**ASSIGNMENT:**
Each line in the records below, from the one that contains "def State.freeBit (s" to the one that contains "if a.toNat <", should be reproduced exactly, the first and last included.

□ □ □ □

-- ==== Sys2Proof/Machine/Ops.lean ====
section
/-! DEFINITION. The named operations of the machine: registers, memory in canonical form, the bus with its fill points
and its rejections, the prefetch queue, the stack, requests, refusal, and taking an interrupt (60_exceptions.md R212)
with the return from it (45_interrupt_instructions.md R169). -/

namespace Sys2Proof.Machine

/-! ## Results of an operation -/

/-- What an operation answers: a value with the state after it, or the state in which the unit stopped with a terminal
failure (60_exceptions.md R202: "the current `step()` stops at once"). -/
inductive Res (α : Type) where
  | ok (a : α) (s : State)
  | stop (s : State)

/-- Go on with `f` unless the unit has stopped. -/
def Res.bind {α β : Type} (r : Res α) (f : α → State → Res β) : Res β :=
  match r with
  | .ok a s => f a s
  | .stop s => .stop s

/-- Apply a state change at the end. -/
def Res.andThen {α : Type} (r : Res α) (f : α → State → State) : Res Unit :=
  r.bind fun a s => .ok () (f a s)

/-- The state an operation ends in, whether or not it stopped. -/
def Res.state {α : Type} : Res α → State
  | .ok _ s => s
  | .stop s => s

/-- The answer of a meaning: the next state; a unit that stopped has the failure in its `fault`
(notes/assumptions/10.md). -/
def Res.out {α : Type} (r : Res α) : Out := .next r.state

/-! ## Registers -/

/-- R20. -/
def Gprs.get (g : Gprs) (r : Reg16) : Word :=
  match r with
  | .ax => g.ax | .cx => g.cx | .dx => g.dx | .bx => g.bx | .sp => g.sp | .bp => g.bp | .si => g.si | .di => g.di

def Gprs.set (g : Gprs) (r : Reg16) (v : Word) : Gprs :=
  match r with
  | .ax => { g with ax := v }
  | .cx => { g with cx := v }
  | .dx => { g with dx := v }
  | .bx => { g with bx := v }
  | .sp => { g with sp := v }
  | .bp => { g with bp := v }
  | .si => { g with si := v }
  | .di => { g with di := v }

/-- The 16-bit register an 8-bit register is a half of (R21). -/
def wholeReg : Reg8 → Reg16
  | .al | .ah => .ax
  | .cl | .ch => .cx
  | .dl | .dh => .dx
  | .bl | .bh => .bx

/-- Is it the high half (R21)? -/
def isHighHalf : Reg8 → Bool
  | .al | .cl | .dl | .bl => false
  | .ah | .ch | .dh | .bh => true

def lowByte (v : Word) : Byte := v.extractLsb' 0 8

def highByte (v : Word) : Byte := v.extractLsb' 8 8

/-- `hi ++ lo`. -/
def wordOf (hi lo : Byte) : Word := hi ++ lo

/-- R21. -/
def Gprs.get8 (g : Gprs) (r : Reg8) : Byte :=
  if isHighHalf r then highByte (g.get (wholeReg r)) else lowByte (g.get (wholeReg r))

/-- R21: only the named half changes. -/
def Gprs.set8 (g : Gprs) (r : Reg8) (v : Byte) : Gprs :=
  g.set (wholeReg r)
    (if isHighHalf r then wordOf v (lowByte (g.get (wholeReg r))) else wordOf (highByte (g.get (wholeReg r))) v)

/-- R23. -/
def Sregs.get (g : Sregs) (r : SReg) : Word :=
  match r with
  | .es => g.es | .cs => g.cs | .ss => g.ss | .ds => g.ds

def Sregs.set (g : Sregs) (r : SReg) (v : Word) : Sregs :=
  match r with
  | .es => { g with es := v }
  | .cs => { g with cs := v }
  | .ss => { g with ss := v }
  | .ds => { g with ds := v }

def State.reg16 (s : State) (r : Reg16) : Word := s.gpr.get r

def State.reg8 (s : State) (r : Reg8) : Byte := s.gpr.get8 r

def State.seg (s : State) (r : SReg) : Word := s.sreg.get r

def State.setReg16 (s : State) (r : Reg16) (v : Word) : State := { s with gpr := s.gpr.set r v }

def State.setReg8 (s : State) (r : Reg8) (v : Byte) : State := { s with gpr := s.gpr.set8 r v }

def State.setSeg (s : State) (r : SReg) (v : Word) : State := { s with sreg := s.sreg.set r v }

def State.setFlags (s : State) (f : Flags) : State := { s with flags := f }

def State.setIp (s : State) (v : Word) : State := { s with ip := v }

/-! ## Free values -/

/-- The `k`-th free bit of this draw (00_scope.md R14 `any_bit()`). -/
def State.freeBit (s : State) (k : Nat) : Bool := Config.freeBit (s.draws + k)

/-- Go past `n` draws. -/
def State.drew (s : State) (n : Nat) : State := { s with draws := s.draws + n }

/-! ## Memory -/

/-- The byte at a physical address (20_memory.md R41). -/
def Memory.read : Memory → Addr → Byte
  | [], _ => Memory.unlisted
  | (k, b) :: r, a => if k = a.toNat then b else Memory.read r a

/-- The memory with the byte `v` at `a`, in canonical form. -/
def Memory.write : Memory → Addr → Byte → Memory
  | [], a, v => if v = Memory.unlisted then [] else [(a.toNat, v)]
  | (k, b) :: r, a, v =>
    if a.toNat < k then if v = Memory.unlisted then (k, b) :: r else (a.toNat, v) :: (k, b) :: r
    else if a.toNat = k then if v = Memory.unlisted then r else (k, v) :: r
    else (k, b) :: Memory.write r a v

/-- Every listed address is at least `lo` and below 2^20, addresses rise strictly, and no pair repeats the unlisted
value. -/
def Memory.wfFrom : Nat → Memory → Bool
  | _, [] => true
  | lo, (k, b) :: r => decide (lo ≤ k) && decide (k < 2 ^ 20) && (b != Memory.unlisted) && Memory.wfFrom (k + 1) r

/-- The canonical form of memory. -/
def Memory.wf (m : Memory) : Bool := Memory.wfFrom 0 m

/-! ## Addresses -/

/-- `phys(seg, off)` (20_memory.md R43). -/
def phys (seg off : Word) : Addr := BitVec.ofNat 20 (seg.toNat * 16 + off.toNat)

/-! ## The bus (20_memory.md R40): accepted or rejected transactions -/

/-- Does this entry reject the access when it is call number `n`? -/
def Reject.covers (r : Reject) (n : Nat) (sp : Space) (write : Bool) (a : Nat) : Bool :=
  decide (r.space = sp) && (r.write == write) && decide (r.lo ≤ a) && decide (a ≤ r.hi) && r.call.all fun m => m == n

/-- Does the bus collaborator reject this access when it is call number `n` (R40)? -/
def State.rejectedAt (s : State) (n : Nat) (sp : Space) (write : Bool) (a : Nat) : Bool :=
  s.rejects.any fun r => r.covers n sp write a

/-- Does the bus collaborator reject this access, made now (R40)? -/
def State.rejected (s : State) (sp : Space) (write : Bool) (a : Nat) : Bool :=
  s.rejectedAt s.busLog.length sp write a

/-- Record a transaction. -/
def State.log (s : State) (o : BusOp) : State := { s with busLog := o :: s.busLog }

/-- The bus fault: the unit stops with every effect already made (60_exceptions.md R202). -/
def State.busFault (s : State) : State := { s with fault := some .busFault }

/-! ## Prefetch queue (20_memory.md R57 to R59) -/

/-- The physical address of the `j`-th byte the BIU will read. -/
def State.fetchAddr (s : State) (j : Nat) : Addr := phys s.sreg.cs (s.fetchIp + BitVec.ofNat 16 j)

/-- The next `k` bytes the BIU will read. -/
def State.fetchBytes (s : State) (k : Nat) : List Byte :=
  (List.range k).map fun j => s.mem.read (s.fetchAddr j)

/-- The same reads as transactions, newest first. -/
def State.fetchOps (s : State) (k : Nat) : List BusOp :=
  ((List.range k).map fun j => BusOp.fetch (s.fetchAddr j) (s.mem.read (s.fetchAddr j))).reverse

/-- `k` bytes appended to the queue (R58). -/
def State.appended (s : State) (k : Nat) : State :=
  { s with
    queue := s.queue ++ s.fetchBytes k
    fetchIp := s.fetchIp + BitVec.ofNat 16 k
    busLog := s.fetchOps k ++ s.busLog }

/-- Is one of the next `k` fetch reads rejected, the `j`-th being `j` calls ahead? -/
def State.fetchRejected (s : State) (k : Nat) : Bool :=
  s.rejects.any fun r => (List.range k).any fun j => r.covers (s.busLog.length + j) .memory false (s.fetchAddr j).toNat

/-- How many of the next `k` fetch reads come before the first rejected one. -/
def State.acceptedFetches (s : State) (k : Nat) : Nat :=
  ((List.range k).takeWhile fun j => !s.rejectedAt (s.busLog.length + j) .memory false (s.fetchAddr j).toNat).length

/-- Append `k` bytes, one read at a time; a rejected read is a bus fault (R58, 60_exceptions.md R202, decision D47). -/
def prefetch (k : Nat) (s : State) : Res Unit :=
  if s.fetchRejected k then .stop (s.appended (s.acceptedFetches k)).busFault
  else .ok () (s.appended k)

/-- How many bytes the BIU appends here: any number up to the free space (the draw FILL of R58). -/
def State.fillCount (s : State) : Nat :=
  Config.fill s.draws % (Config.queueSize - s.queue.length + 1)

/-- A fill point (R58). -/
def fill (s : State) : Res Unit := prefetch s.fillCount (s.drew 1)

/-- `flush()`: empty the queue and fetch from IP (R59). -/
def State.flush (s : State) : State := { s with queue := [], fetchIp := s.ip }

/-- `IP <- target; flush()`: a control transfer inside CS (R59). -/
def State.jumpTo (s : State) (t : Word) : State := (s.setIp t).flush

/-- The byte that `fetch_next_byte()` would supply `i` bytes ahead (R57): from the queue while it lasts, then from memory
at the fetch cursor. -/
def State.peek (s : State) (i : Nat) : Byte :=
  match s.queue[i]? with
  | some b => b
  | none => s.mem.read (s.fetchAddr (i - s.queue.length))

/-- Consume the next `n` instruction bytes, each by `fetch_next_byte()` (R57): the queue empties from the front, bytes
beyond it are read from memory, IP goes forward by one for each byte supplied. -/
def consume (n : Nat) (s : State) : Res Unit :=
  match prefetch (n - s.queue.length) s with
  | .ok _ t => .ok () { t with queue := t.queue.drop n, ip := t.ip + BitVec.ofNat 16 n }
  | .stop t => .stop { t with queue := [], ip := t.ip + BitVec.ofNat 16 t.queue.length }

/-! ## Data transactions -/

/-- Where a transaction stands: in the execution phase of a unit, where a fill point comes before it (R58), or in an
interrupt entry, where none does (DEDUCED, notes/assumptions/15.md). -/
inductive Phase where
  | exec | entry
  deriving DecidableEq, Repr

/-- The fill point before a transaction (R58). -/
def fillPoint (ph : Phase) (s : State) : Res Unit :=
  match ph with
  | .exec => fill s
  | .entry => .ok () s

/-- `MemRead(pa, 1)` (00_scope.md R13). -/
def memRead (ph : Phase) (a : Addr) (s : State) : Res Byte :=
  (fillPoint ph s).bind fun _ s =>
    if s.rejected .memory false a.toNat then .stop s.busFault
    else .ok (s.mem.read a) (s.log (.read a (s.mem.read a)))

/-- `MemWrite(pa, 1, v)` (00_scope.md R13). -/
def memWrite (ph : Phase) (a : Addr) (v : Byte) (s : State) : Res Unit :=
  (fillPoint ph s).bind fun _ s =>
    if s.rejected .memory true a.toNat then .stop s.busFault
    else .ok () ({ s with mem := s.mem.write a v }.log (.write a v))

/-- `Load(seg, off, 1)` (00_scope.md R13). -/
def load8 (ph : Phase) (seg off : Word) (s : State) : Res Byte := memRead ph (phys seg off) s

/-- `Load(seg, off, 2)`: low byte first, the high byte at `trunc_16(off + 1)` of the same segment (R47, R48). -/
def load16 (ph : Phase) (seg off : Word) (s : State) : Res Word :=
  (memRead ph (phys seg off) s).bind fun lo s =>
    (memRead ph (phys seg (off + 1)) s).bind fun hi s => .ok (wordOf hi lo) s

/-- `Store(seg, off, 1, v)` (00_scope.md R13). -/
def store8 (ph : Phase) (seg off : Word) (v : Byte) (s : State) : Res Unit := memWrite ph (phys seg off) v s

/-- `Store(seg, off, 2, v)`: low byte first (R47, R48). -/
def store16 (ph : Phase) (seg off v : Word) (s : State) : Res Unit :=
  (memWrite ph (phys seg off) (lowByte v) s).bind fun _ s => memWrite ph (phys seg (off + 1)) (highByte v) s

/-- `IoRead(port, 1)` (R42): the value is the collaborator's, a free value (notes/assumptions/5.md). -/
def ioRead8 (p : Word) (s : State) : Res Byte :=
  (fill s).bind fun _ s =>
    if s.rejected .io false p.toNat then .stop s.busFault
    else
      let v := Config.portByte s.draws p
      .ok v ((s.drew 1).log (.portRead8 p v))

/-- `IoRead(port, 2)` (R42): one call of the 16-bit form. -/
def ioRead16 (p : Word) (s : State) : Res Word :=
  (fill s).bind fun _ s =>
    if s.rejected .io false p.toNat then .stop s.busFault
    else
      let v := Config.portWord s.draws p
      .ok v ((s.drew 1).log (.portRead16 p v))

/-- `IoWrite(port, 1, v)` (R42). -/
def ioWrite8 (p : Word) (v : Byte) (s : State) : Res Unit :=
  (fill s).bind fun _ s =>
    if s.rejected .io true p.toNat then .stop s.busFault else .ok () (s.log (.portWrite8 p v))

/-- `IoWrite(port, 2, v)` (R42): one call of the 16-bit form. -/
def ioWrite16 (p : Word) (v : Word) (s : State) : Res Unit :=
  (fill s).bind fun _ s =>
    if s.rejected .io true p.toNat then .stop s.busFault else .ok () (s.log (.portWrite16 p v))

/-! ## The stack (40_data_transfer.md R79) -/

/-- `push16(v)`: SP goes down first, then the word is stored at SS:SP. -/
def push16 (ph : Phase) (v : Word) (s : State) : Res Unit :=
  let t := s.setReg16 .sp (s.gpr.sp - 2)
  store16 ph t.sreg.ss t.gpr.sp v t

/-- `pop16()`: the word at SS:SP, then SP goes up. -/
def pop16 (s : State) : Res Word :=
  (load16 .exec s.sreg.ss s.gpr.sp s).bind fun v t => .ok v (t.setReg16 .sp (t.gpr.sp + 2))

/-! ## Requests, refusal, inhibit -/

/-- `raise Interrupt(v, internal)` (60_exceptions.md R204). -/
def State.raise (s : State) (v : Byte) : State := { s with internalReq := some v }

/-- `refuse(reason)`: IP back at the first byte and the sticky failure, nothing else (60_exceptions.md R203). -/
def State.refuse (s : State) (reason : String) : State :=
  { s with ip := s.pfx.start, fault := some (.unimplemented reason) }

/-- `if SEG_LOAD_INHIBIT: inhibit <- true` (10_state.md R34). -/
def State.segLoaded (s : State) : State := { s with inhibit := s.inhibit || s.params.segLoadInhibit }

/-- A class A or B encoding (47_undocumented.md R183): its operation under `emulate`, refused under `refuse`. -/
def undocumented (reason : String) (body : State → Res Unit) (s : State) : Res Unit :=
  match s.params.undoc with
  | .emulate => body s
  | .refuse => .stop (s.refuse reason)

/-! ## Taking an interrupt and returning from one -/

/-- `rep_return_address()`: the first prefix byte, or the last one before the opcode (43_string.md R141). -/
def repReturnAddress (p : RepResume) (r : Rep) : Word :=
  match p with
  | .allPrefixes => r.pfx.start
  | .lastPrefixOnly => r.pfx.start + BitVec.ofNat 16 (r.pfx.count - 1)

□ □ □ □

**OUTPUT FOR THIS TASK:**
def State.freeBit (s : State) (k : Nat) : Bool := Config.freeBit (s.draws + k)

/-- Go past `n` draws. -/
def State.drew (s : State) (n : Nat) : State := { s with draws := s.draws + n }

/-! ## Memory -/

/-- The byte at a physical address (20_memory.md R41). -/
def Memory.read : Memory → Addr → Byte
  | [], _ => Memory.unlisted
  | (k, b) :: r, a => if k = a.toNat then b else Memory.read r a

/-- The memory with the byte `v` at `a`, in canonical form. -/
def Memory.write : Memory → Addr → Byte → Memory
  | [], a, v => if v = Memory.unlisted then [] else [(a.toNat, v)]
  | (k, b) :: r, a, v =>
    if a.toNat < k then if v = Memory.unlisted then (k, b) :: r else (a.toNat, v) :: (k, b) :: r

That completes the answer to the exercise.